Bob Oksner likewise stated that Nadle solicited kickbacks, and described how, when he was writing and drawing The Adventures of Jerry Lewis, Nadle persuaded him to allow his writing credit (and thus payment) to be transferred to another cartoonist who "was in great debt to DC"; in reality, Nadle was keeping the money, and when this was discovered after Nadle's death, Oksner was nearly fired.

Bob Haney called Nadle "a horse player with a heart problem".
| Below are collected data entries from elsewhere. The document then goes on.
/-- `SETCOLORS` whose data has arrived in part (43_store_write R121, R122): the prefix is written, no status is sent
yet, and the handler waits inside the data read; with no data byte, inside an atomic pass as well. -/
def Obligations.SetColorsWritesPrefix : Prop :=
  ∀ (len : Byte) (data : List Byte) (s : State),
    StoreInv s → data.length < len.toNat → data.length ≤ s.params.storeBytes → s.fault = none →
    s.writesBarred = false ∨ data = [] →
    ∃ m, exec (.setColors len data) s = .next
        { s with
          store := m,
          handler := { s.handler with phase := .data len data.length, began := s.handler.now } } ∧
      ∀ a, m.read a = if a < data.length then data.getD a 0x00#8 else s.store.read a

/-- `SETCOLORS` that runs past the store (43_store_write R123, 20_memory R39): every byte of the store is written, the
first write past its end is recorded as `StoreOverrun`, no status is sent. That the run ends there is the spec's
refusal to say what the memory next to the store does (log 7). -/
def Obligations.SetColorsOverruns : Prop :=
  ∀ (len : Byte) (data : List Byte) (s : State),
    StoreInv s → data.length ≤ len.toNat → s.params.storeBytes < data.length → s.fault = none →
    s.writesBarred = false →
    ∃ m h, exec (.setColors len data) s = .next
        { s with
          store := m, handler := h,
          fault := some (.storeOverrun s.params.storeBytes (data.getD s.params.storeBytes 0x00#8)) } ∧
      h.tx = s.handler.tx ∧
      ∀ a, m.read a = if a < s.params.storeBytes then data.getD a 0x00#8 else s.store.read a

/-- A data read in progress goes on with the bytes that came before its deadline (43_store_write R121, R123, R128):
they are written at the next addresses; the frame ends with SUCCESS when the last has come, and else the read goes on
with the same timer, the later bytes still waiting. Where they run past the store, every byte up to its end is
written, the first write outside is recorded as `StoreOverrun` (log 7), and no status is sent. Where no byte has come,
the read just goes on, inside an atomic pass as well. That one move takes every byte that came in time is the model's
choice (log 13). -/
def Obligations.BurstGoesOn : Prop :=
  ∀ (s : State) (len : Byte) (k : Nat) (came : List Received),
    StoreInv s → NextIs s .poll → s.handler.phase = .data len k → k < len.toNat →
    s.timing = .inTime → came = s.handler.rx.takeWhile (fun b => b.time < s.handler.began + s.params.readTimeout) →
    s.writesBarred = false ∨ came = [] →
    (min len.toNat (k + came.length) ≤ s.params.storeBytes →
      ∃ m, step s = .next
          { s with
            script := s.script.tail, store := m,
            handler :=
              if len.toNat ≤ k + came.length then
                { s.handler with phase := .idle, rx := [], tx := s.handler.tx ++ [0xFF#8] }
              else
                { s.handler with
                  phase := .data len (k + came.length), rx := s.handler.rx.drop came.length } } ∧
        ∀ a, m.read a =
          if k ≤ a ∧ a < len.toNat ∧ a < k + came.length then (came.map Received.byte).getD (a - k) 0x00#8
          else s.store.read a) ∧
    (k ≤ s.params.storeBytes → s.params.storeBytes < min len.toNat (k + came.length) →
      ∃ m h, step s = .next
          { s with
            script := s.script.tail, store := m, handler := h,
            fault := some (.storeOverrun s.params.storeBytes
              ((came.map Received.byte).getD (s.params.storeBytes - k) 0x00#8)) } ∧
        h.tx = s.handler.tx ∧
        ∀ a, m.read a =
          if k ≤ a ∧ a < s.params.storeBytes then (came.map Received.byte).getD (a - k) 0x00#8
          else s.store.read a)
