/-- With `RIGHT` the bits move up by one, and the new bit enters below them (41_render R89). -/
theorem getLsbD_packBit_right (b : Bool) (acc : Byte) (n : Nat) {j : Nat} (hj : j ≤ 7) :
    (packBit .right b acc n).getLsbD j = if j = 0 then b else acc.getLsbD (j - 1) := by
  rw [packBit, BitVec.getLsbD_or, BitVec.getLsbD_shiftLeft, BitVec.getLsbD_ofNat, Nat.testBit_bool_toNat]
  cases j with
  | zero => simp
  | succ j => simp [Nat.lt_succ_of_le hj]

/-- Packing bits one after the other assembles a frame byte, for both alignments (41_render R89, 30_encoding R55). -/
theorem foldl_packBit_range (align : PartialAlign) (bit : Nat → Bool) {n : Nat} (hn : n ≤ 8) :
    (List.range n).foldl (fun acc i => packBit align (bit i) acc i) 0x00#8 = assembleByte align n bit := by
  induction n with
  | zero => rfl
  | succ n ih =>
    rw [List.range_succ, List.foldl_append, ih (Nat.le_of_succ_le hn)]
    exact packBit_assembleByte align bit (Nat.le_of_succ_le_succ hn)

theorem zipIdx_eq_map_range (bits : List Bool) :
    bits.zipIdx = (List.range bits.length).map fun i => (bits.getD i false, i) := by
  refine List.ext_getElem (by simp) fun i hi _ => ?_
  rw [List.length_zipIdx] at hi
  simp [hi]

theorem foldl_packBit_zipIdx (align : PartialAlign) {bits : List Bool} (h : bits.length ≤ 8) :
    bits.zipIdx.foldl (fun acc b => packBit align b.1 acc b.2) 0x00#8 =
      assembleByte align bits.length fun i => bits.getD i false := by
  rw [zipIdx_eq_map_range, List.foldl_map]
  exact foldl_packBit_range align _ h

/-- Settles O26: the new bit and the old ones for each alignment, whose positions are the same in a whole byte. -/
theorem packPlacesBit : Obligations.PackPlacesBit := by
  refine ⟨fun b acc n j _ hj => ⟨fun hfree => ?_, getLsbD_packBit_right b acc n hj⟩, fun bits h8 => ?_⟩
  · rw [getLsbD_packBit_left b acc n hj]
    by_cases hpos : j = 7 - n
    · rw [if_pos hpos, hpos, hfree, beq_self_eq_true, Bool.true_and, Bool.false_or]
    · rw [if_neg hpos, beq_false_of_ne (Ne.symm hpos), Bool.false_and, Bool.or_false]
  · rw [foldl_packBit_zipIdx .left h8.le, foldl_packBit_zipIdx .right h8.le, h8]
    rfl

end Sys2Proof.Machine
end

section
/-! A pass from its instruction to its end (41_render R85, R92, R94): what it emits, and what it depends on. -/

namespace Sys2Proof.Machine

open Sys2Proof.Config Sys2Proof.Safety

/-- `RENDER.Pk` on an idle machine and the micro-steps of its pass (41_render R85, R92). -/
theorem exec_render_finishPass {i : Instr} {s : State} (hi : isRender i = true) (hb : s.busy = false) :
    andThen (exec i s) State.finishPass = .next (s.passEnd (renderMask i)) :=
  (congrArg (andThen · State.finishPass) (renderStartsPass i s hi hb)).trans (State.finishPass_startPass _ s)

/-- Settles O19: the pass that the instruction starts, in closed form. -/
theorem renderWholePass : Obligations.RenderWholePass := fun _ s hi hb =>
  ⟨_, exec_render_finishPass hi hb, State.passEnd_out _ s, rfl, rfl, State.passEnd_busy _ s, State.passEnd_frame _ s⟩

/-! ## What a pass depends on -/

/-- The frame reads the channel bytes only (30_encoding R55, 10_state R12). -/
theorem frame_congr {p : Params} {store store' : Memory} (m : Byte)
    (h : ∀ sec ch, sec < p.numSectors → store'.read (channelAddr p sec ch) = store.read (channelAddr p sec ch)) :
    frame p store' m = frame p store m := by
  have hbit (ch : Channel) (j i : Nat) : sectorBit p store' m (p.numSectors - 1 - 8 * j - i) ch =
      sectorBit p store m (p.numSectors - 1 - 8 * j - i) ch := by
    rw [sectorBit, sectorBit, h _ ch (by simp only [Params.numSectors]; omega)]
  have hbyte : frameByte p store' m = frameByte p store m := by
    funext f
    simp only [frameByte, channelByte, hbit]
  rw [frame, frame, hbyte]

/-- A `SHIFT` does not read the store (42_serializer R106). -/
theorem State.shiftByte_withStore (b : Byte) (store : Memory) (s : State) :
    { s with store := store }.shiftByte b = { s.shiftByte b with store := store } := by
  rw [State.shiftByte_eq, State.shiftByte_eq]

theorem State.sendBytes_withStore (bytes : List Byte) (store : Memory) : ∀ s : State,
    { s with store := store }.sendBytes bytes = { s.sendBytes bytes with store := store } := by
  induction bytes with
  | nil => exact fun _ => rfl
  | cons b bytes ih =>
    intro s
    rw [State.sendBytes_cons, State.sendBytes_cons, State.shiftByte_withStore, ih]

/-- A pass starts, sends the bytes of its frame and finishes (41_render R92). -/
theorem State.passEnd_eq_finish (m : Byte) (s : State) :
    s.passEnd m =
      (((s.startPass m).sendBytes (frame s.params s.store m)).setRs (Sequencer.channelDone m .red)).finish := by
  rw [← List.take_of_length_le (frame_length s.params s.store m).le]
  rfl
Craig Shutt has noted that Nadle participated in the practice of "redo(ing) stories", whereby a comic would "replicate major plot points or complete storylines [of earlier comics], often using the same scenes if not the exact pacing".

== Bibliography ==
As editor unless otherwise noted:
=== DC Comics ===

- The Adventures of Bob Hope #1–86 (1950–1964)
- The Adventures of Dean Martin and Jerry Lewis #1–40 (1952–1957)
- The Adventures of Jerry Lewis #41–82 (1957–1964)
- The Adventures of Ozzie & Harriet #1–5 (1949–1950)
- Animal Antics #20–51 (1949–1954)
- Buzzy #28–77 (1949–1958)
- Comic Cavalcade #30–63 (1948–1954)
- A Date with Judy #13–79 (1949–1960)
- The Dodo and the Frog #80–92 (1954–1957)
- Everything Happens to Harvey #1–7 (1953–1954)
- Falling in Love #61–67 (1963–1964)
- Flippity & Flop #1–47 (1951–1960)
- The Fox and the Crow #1–85 (1951–1964)
- Funny Folks #1–60 (1946–1954)
- Funny Stuff #1–79 (1944–1954)
- Girls' Love Stories #97–103 (1963–1964)
- Girls' Romances #94–100 (1963–1964)
- Heart Throbs #85–89 (1963–1964)
- Here's Howie #1–18 (1952–1954)
- It's Gametime #1–4 (1955–1956)
- Jackie Gleason and the Honeymooners #1–12 (1956–1958)
- Leading Comics #36–77 (1949–1955)
- Leave It to Binky #1–60 (1948–1958)
- The Many Loves of Dobie Gillis #1–24 (1960–1964)
- Miss Beverly Hills of Hollywood #1–9 (1949–1950)
- Miss Melody Lane of Broadway #1–3 (1950)
- Mutt & Jeff #7–103 (1943–1958)
- Nutsy Squirrel #61–72 (1954–1957)
- Pat Boone #1–5 (1959–1960)
- Peter Panda #1–31 (1953–1958)
- Peter Porkchops #1–62 (1949–1960)
- The Raccoon Kids #52–64 (1954–1957)
- Real Screen Comics #23–128 (1949–1959)
- Rudolph the Red-Nosed Reindeer #1–13 (1950–1962)
- Sergeant Bilko #1–18 (1957–1960)
- Sgt. Bilko's Pvt. Doberman #1–11 (1958–1960)
- Secret Hearts #90–95 (1963–1964)
- Scribbly #1–15 (1948–1952)
- Sugar and Spike #1–52 (1956–1964)
- The Three Mouseketeers #1–26 (1956–1960)
- TV Screen Cartoons #129–138 (1959–1961)
- Young Love #39–43 (1963–1964)
- Young Romance #125–129 (1963–1964)

==Personal life==
Nadle's brother was cartoonist Martin Naydel, perhaps best known as the creator of the Jumble.